Binding Oral Contracts

While it is obviously more advantageous for the enforceability of a contract to be in writing, an oral contract can be just as valid as written contract if the necessary criteria are met.

In Oswald v. Start Up SRL, 2021 BCCA 352 at para. 34 , the court set out the legal test for the formation of a binding and enforceable contract:

(a) there must be an intention to contract;

(b) the essential terms must be agreed to [by] the parties;

(c) the essential terms must be sufficiently certain;

(d) whether the requirements of a binding contract are met must be determined from the perspective of an objective reasonable bystander, not the subjective intentions of the parties; and

(e) the determination is contextual and must take into account all material facts, including the communications between the parties and the conduct of the parties both before and after the agreement is made.

Part (d) of the Oswald test summarizes “what has been called the objective principle of contract formation”: Summers v. Sawyer, 2005 CanLII 30880, 2005 CarswellOnt 4001 (S.C.) at para. 15 [Summers]. In Summers, the court adopted the following passage from S. M. Waddams, The Law of Contracts, 5th ed. (Toronto: Canada Law Book, 2005) at 103, which elaborates on this principle:

The principle function of the law of contracts is to protect reasonable expectations engendered by promises.

Every definition of contract, whether based on agreement or on promise, includes a consensual element. But the test of whether a promise is made, or of whether assent is manifested to a bargain, does not and should not depend on an inquiry into the actual state of mind of the promisor, but on how the promisor’s conduct would strike a reasonable person in the position of the promisee.

The Summers court also cited the following passage from Smith v. Hughes (1871), L.R. 6 Q.B. 597 at 607, which states the objective principle of contract formation another way:

If, whatever a man’s real intention may be, he so conducts himself that a reasonable man would believe that he was assenting to the terms proposed by the other party, and that other party upon that belief enters into a contract with him, the man thus conducting himself would be equally bound as if he had intended to agree to the other party’s terms.
See also Hucul v.
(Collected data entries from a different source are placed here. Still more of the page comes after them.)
/-! ### State.startProgram -/

@[simp] theorem State.startProgram_params (a : Nat) (ws : List Word) (b : Bool) :
    (s.startProgram a ws b).params = s.params := rfl
@[simp] theorem State.startProgram_addr (a : Nat) (ws : List Word) (b : Bool) :
    (s.startProgram a ws b).addr = s.addr := rfl
@[simp] theorem State.startProgram_data (a : Nat) (ws : List Word) (b : Bool) :
    (s.startProgram a ws b).data = s.data := rfl
@[simp] theorem State.startProgram_count (a : Nat) (ws : List Word) (b : Bool) :
    (s.startProgram a ws b).count = s.count := rfl
@[simp] theorem State.startProgram_src (a : Nat) (ws : List Word) (b : Bool) :
    (s.startProgram a ws b).src = s.src := rfl
@[simp] theorem State.startProgram_clkmhz (a : Nat) (ws : List Word) (b : Bool) :
    (s.startProgram a ws b).clkmhz = s.clkmhz := rfl
@[simp] theorem State.startProgram_result (a : Nat) (ws : List Word) (b : Bool) :
    (s.startProgram a ws b).result = s.result := rfl
@[simp] theorem State.startProgram_errkind (a : Nat) (ws : List Word) (b : Bool) :
    (s.startProgram a ws b).errkind = s.errkind := rfl
@[simp] theorem State.startProgram_lastop (a : Nat) (ws : List Word) (b : Bool) :
    (s.startProgram a ws b).lastop = s.lastop := rfl
@[simp] theorem State.startProgram_written (a : Nat) (ws : List Word) (b : Bool) :
    (s.startProgram a ws b).written = s.written := rfl
@[simp] theorem State.startProgram_pcnt (a : Nat) (ws : List Word) (b : Bool) :
    (s.startProgram a ws b).pcnt = 0 := rfl
@[simp] theorem State.startProgram_weprot0 (a : Nat) (ws : List Word) (b : Bool) :
    (s.startProgram a ws b).weprot0 = (s.unlock a (a + 4 * ws.length - 1)).weprot0 := rfl
@[simp] theorem State.startProgram_weprot1 (a : Nat) (ws : List Word) (b : Bool) :
    (s.startProgram a ws b).weprot1 = (s.unlock a (a + 4 * ws.length - 1)).weprot1 := rfl
@[simp] theorem State.startProgram_phase (a : Nat) (ws : List Word) (b : Bool) :
    (s.startProgram a ws b).phase = .issue := rfl
@[simp] theorem State.startProgram_op (a : Nat) (ws : List Word) (b : Bool) :
    (s.startProgram a ws b).op = s.op := rfl
@[simp] theorem State.startProgram_ta (a : Nat) (ws : List Word) (b : Bool) :
    (s.startProgram a ws b).ta = BitVec.ofNat 32 a := rfl
@[simp] theorem State.startProgram_n (a : Nat) (ws : List Word) (b : Bool) :
    (s.startProgram a ws b).n = BitVec.ofNat 5 ws.length := rfl
@[simp] theorem State.startProgram_burst (a : Nat) (ws : List Word) (b : Bool) :
    (s.startProgram a ws b).burst = b := rfl
@[simp] theorem State.startProgram_exb (a : Nat) (ws : List Word) (b : Bool) :
    (s.startProgram a ws b).exb = s.exb := rfl
@[simp] theorem State.startProgram_aBase (a : Nat) (ws : List Word) (b : Bool) :
    (s.startProgram a ws b).aBase = s.aBase := rfl
@[simp] theorem State.startProgram_aSrc (a : Nat) (ws : List Word) (b : Bool) :
    (s.startProgram a ws b).aSrc = s.aSrc := rfl
@[simp] theorem State.startProgram_aCount (a : Nat) (ws : List Word) (b : Bool) :
    (s.startProgram a ws b).aCount = s.aCount := rfl
@[simp] theorem State.startProgram_aIdx (a : Nat) (ws : List Word) (b : Bool) :
    (s.startProgram a ws b).aIdx = s.aIdx := rfl
@[simp] theorem State.startProgram_sref (a : Nat) (ws : List Word) (b : Bool) :
    (s.startProgram a ws b).sref = setLanes s.sref ws := rfl
@[simp] theorem State.startProgram_wiss (a : Nat) (ws : List Word) (b : Bool) :
    (s.startProgram a ws b).wiss = setLanes s.wiss ws := rfl
@[simp] theorem State.startProgram_preEn (a : Nat) (ws : List Word) (b : Bool) :
    (s.startProgram a ws b).preEn = true := rfl
@[simp] theorem State.startProgram_postEn (a : Nat) (ws : List Word) (b : Bool) :
    (s.startProgram a ws b).postEn = true := rfl
@[simp] theorem State.startProgram_mfDone (a : Nat) (ws : List Word) (b : Bool) :
    (s.startProgram a ws b).mfDone = s.mfDone := rfl
@[simp] theorem State.startProgram_mfPre (a : Nat) (ws : List Word) (b : Bool) :
    (s.startProgram a ws b).mfPre = s.mfPre := rfl
@[simp] theorem State.startProgram_mfRegv (a : Nat) (ws : List Word) (b : Bool) :
    (s.startProgram a ws b).mfRegv = s.mfRegv := rfl
@[simp] theorem State.startProgram_lkBank (a : Nat) (ws : List Word) (b : Bool) :
    (s.startProgram a ws b).lkBank = bankOf s.params a := rfl
@[simp] theorem State.startProgram_lkMask (a : Nat) (ws : List Word) (b : Bool) :
    (s.startProgram a ws b).lkMask = lockMask s.params a (a + 4 * ws.length - 1) := rfl
@[simp] theorem State.startProgram_lkSave (a : Nat) (ws : List Word) (b : Bool) :
    (s.startProgram a ws b).lkSave = s.weprot (bankOf s.params a) &&& lockMask s.params a (a + 4 * ws.length - 1) := rfl
@[simp] theorem State.startProgram_lkHeld (a : Nat) (ws : List Word) (b : Bool) :
    (s.startProgram a ws b).lkHeld = true := rfl
@[simp] theorem State.startProgram_mpend (a : Nat) (ws : List Word) (b : Bool) :
    (s.startProgram a ws b).mpend = s.mpend := rfl
@[simp] theorem State.startProgram_flash (a : Nat) (ws : List Word) (b : Bool) :
    (s.startProgram a ws b).flash = s.flash := rfl
@[simp] theorem State.startProgram_sysmem (a : Nat) (ws : List Word) (b : Bool) :
    (s.startProgram a ws b).sysmem = s.sysmem := rfl
@[simp] theorem State.startProgram_rdata (a : Nat) (ws : List Word) (b : Bool) :
    (s.startProgram a ws b).rdata = s.rdata := rfl
@[simp] theorem State.startProgram_host (a : Nat) (ws : List Word) (b : Bool) :
    (s.startProgram a ws b).host = s.host := rfl
@[simp] theorem State.startProgram_sched (a : Nat) (ws : List Word) (b : Bool) :
    (s.startProgram a ws b).sched = s.sched := rfl
@[simp] theorem State.startProgram_tape (a : Nat) (ws : List Word) (b : Bool) :
    (s.startProgram a ws b).tape = s.tape := rfl
@[simp] theorem State.startProgram_drawn (a : Nat) (ws : List Word) (b : Bool) :
    (s.startProgram a ws b).drawn = s.drawn := rfl

/-! ### State.issue -/

@[simp] theorem State.issue_params :
    s.issue.params = s.params := rfl
@[simp] theorem State.issue_addr :
    s.issue.addr = s.addr := rfl
@[simp] theorem State.issue_data :
    s.issue.data = s.data := rfl
@[simp] theorem State.issue_count :
    s.issue.count = s.count := rfl
@[simp] theorem State.issue_src :
    s.issue.src = s.src := rfl
@[simp] theorem State.issue_clkmhz :
    s.issue.clkmhz = s.clkmhz := rfl
@[simp] theorem State.issue_result :
    s.issue.result = s.result := rfl
@[simp] theorem State.issue_errkind :
    s.issue.errkind = s.errkind := rfl
@[simp] theorem State.issue_lastop :
    s.issue.lastop = s.lastop := rfl
@[simp] theorem State.issue_written :
    s.issue.written = s.written := rfl
@[simp] theorem State.issue_pcnt :
    s.issue.pcnt = s.pcnt + 1 := rfl
@[simp] theorem State.issue_weprot0 :
    s.issue.weprot0 = s.weprot0 := rfl
@[simp] theorem State.issue_weprot1 :
    s.issue.weprot1 = s.weprot1 := rfl
@[simp] theorem State.issue_phase :
    s.issue.phase = .wait := rfl
@[simp] theorem State.issue_op :
    s.issue.op = s.op := rfl
@[simp] theorem State.issue_ta :
    s.issue.ta = s.ta := rfl
@[simp] theorem State.issue_n :
    s.issue.n = s.n := rfl
@[simp] theorem State.issue_burst :
    s.issue.burst = s.burst := rfl
@[simp] theorem State.issue_exb :
    s.issue.exb = s.exb := rfl
@[simp] theorem State.issue_aBase :
    s.issue.aBase = s.aBase := rfl
@[simp] theorem State.issue_aSrc :
    s.issue.aSrc = s.aSrc := rfl
@[simp] theorem State.issue_aCount :
    s.issue.aCount = s.aCount := rfl
@[simp] theorem State.issue_aIdx :
    s.issue.aIdx = s.aIdx := rfl
@[simp] theorem State.issue_sref :
    s.issue.sref = s.sref := rfl
@[simp] theorem State.issue_wiss :
    s.issue.wiss = s.wiss := rfl
@[simp] theorem State.issue_preEn :
    s.issue.preEn = s.preEn := rfl
@[simp] theorem State.issue_postEn :
    s.issue.postEn = s.postEn := rfl
@[simp] theorem State.issue_mfDone :
    s.issue.mfDone = false := rfl
@[simp] theorem State.issue_mfPre :
    s.issue.mfPre = false := rfl
@[simp] theorem State.issue_mfRegv :
    s.issue.mfRegv = false := rfl
@[simp] theorem State.issue_lkBank :
    s.issue.lkBank = s.lkBank := rfl
@[simp] theorem State.issue_lkMask :
    s.issue.lkMask = s.lkMask := rfl
@[simp] theorem State.issue_lkSave :
    s.issue.lkSave = s.lkSave := rfl
@[simp] theorem State.issue_lkHeld :
    s.issue.lkHeld = s.lkHeld := rfl
@[simp] theorem State.issue_mpend :
    s.issue.mpend = some s.request := rfl
@[simp] theorem State.issue_flash :
    s.issue.flash = s.flash := rfl
@[simp] theorem State.issue_sysmem :
    s.issue.sysmem = s.sysmem := rfl
@[simp] theorem State.issue_rdata :
    s.issue.rdata = s.rdata := rfl
@[simp] theorem State.issue_host :
    s.issue.host = s.host := rfl
@[simp] theorem State.issue_sched :
    s.issue.sched = s.sched := rfl
@[simp] theorem State.issue_tape :
    s.issue.tape = s.tape := rfl
@[simp] theorem State.issue_drawn :
    s.issue.drawn = s.drawn := rfl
GN Ventures Ltd., 2022 BCSC 144 at para. 136.

In Summers, the court concluded there was an oral agreement between the three shareholders of a trucking company that was unable to start a business due to a lack of financing. As a result, the shareholders were each responsible for one-third of the company’s start-up expenses.
Reeves v. Russell, 82 R.P.R. (4th) 137, 2009 CanLII 11437 (Ont. S.C.) Is a good example of a case where a court found an enforceable oral agreement had been formed in the context of the formation of a business.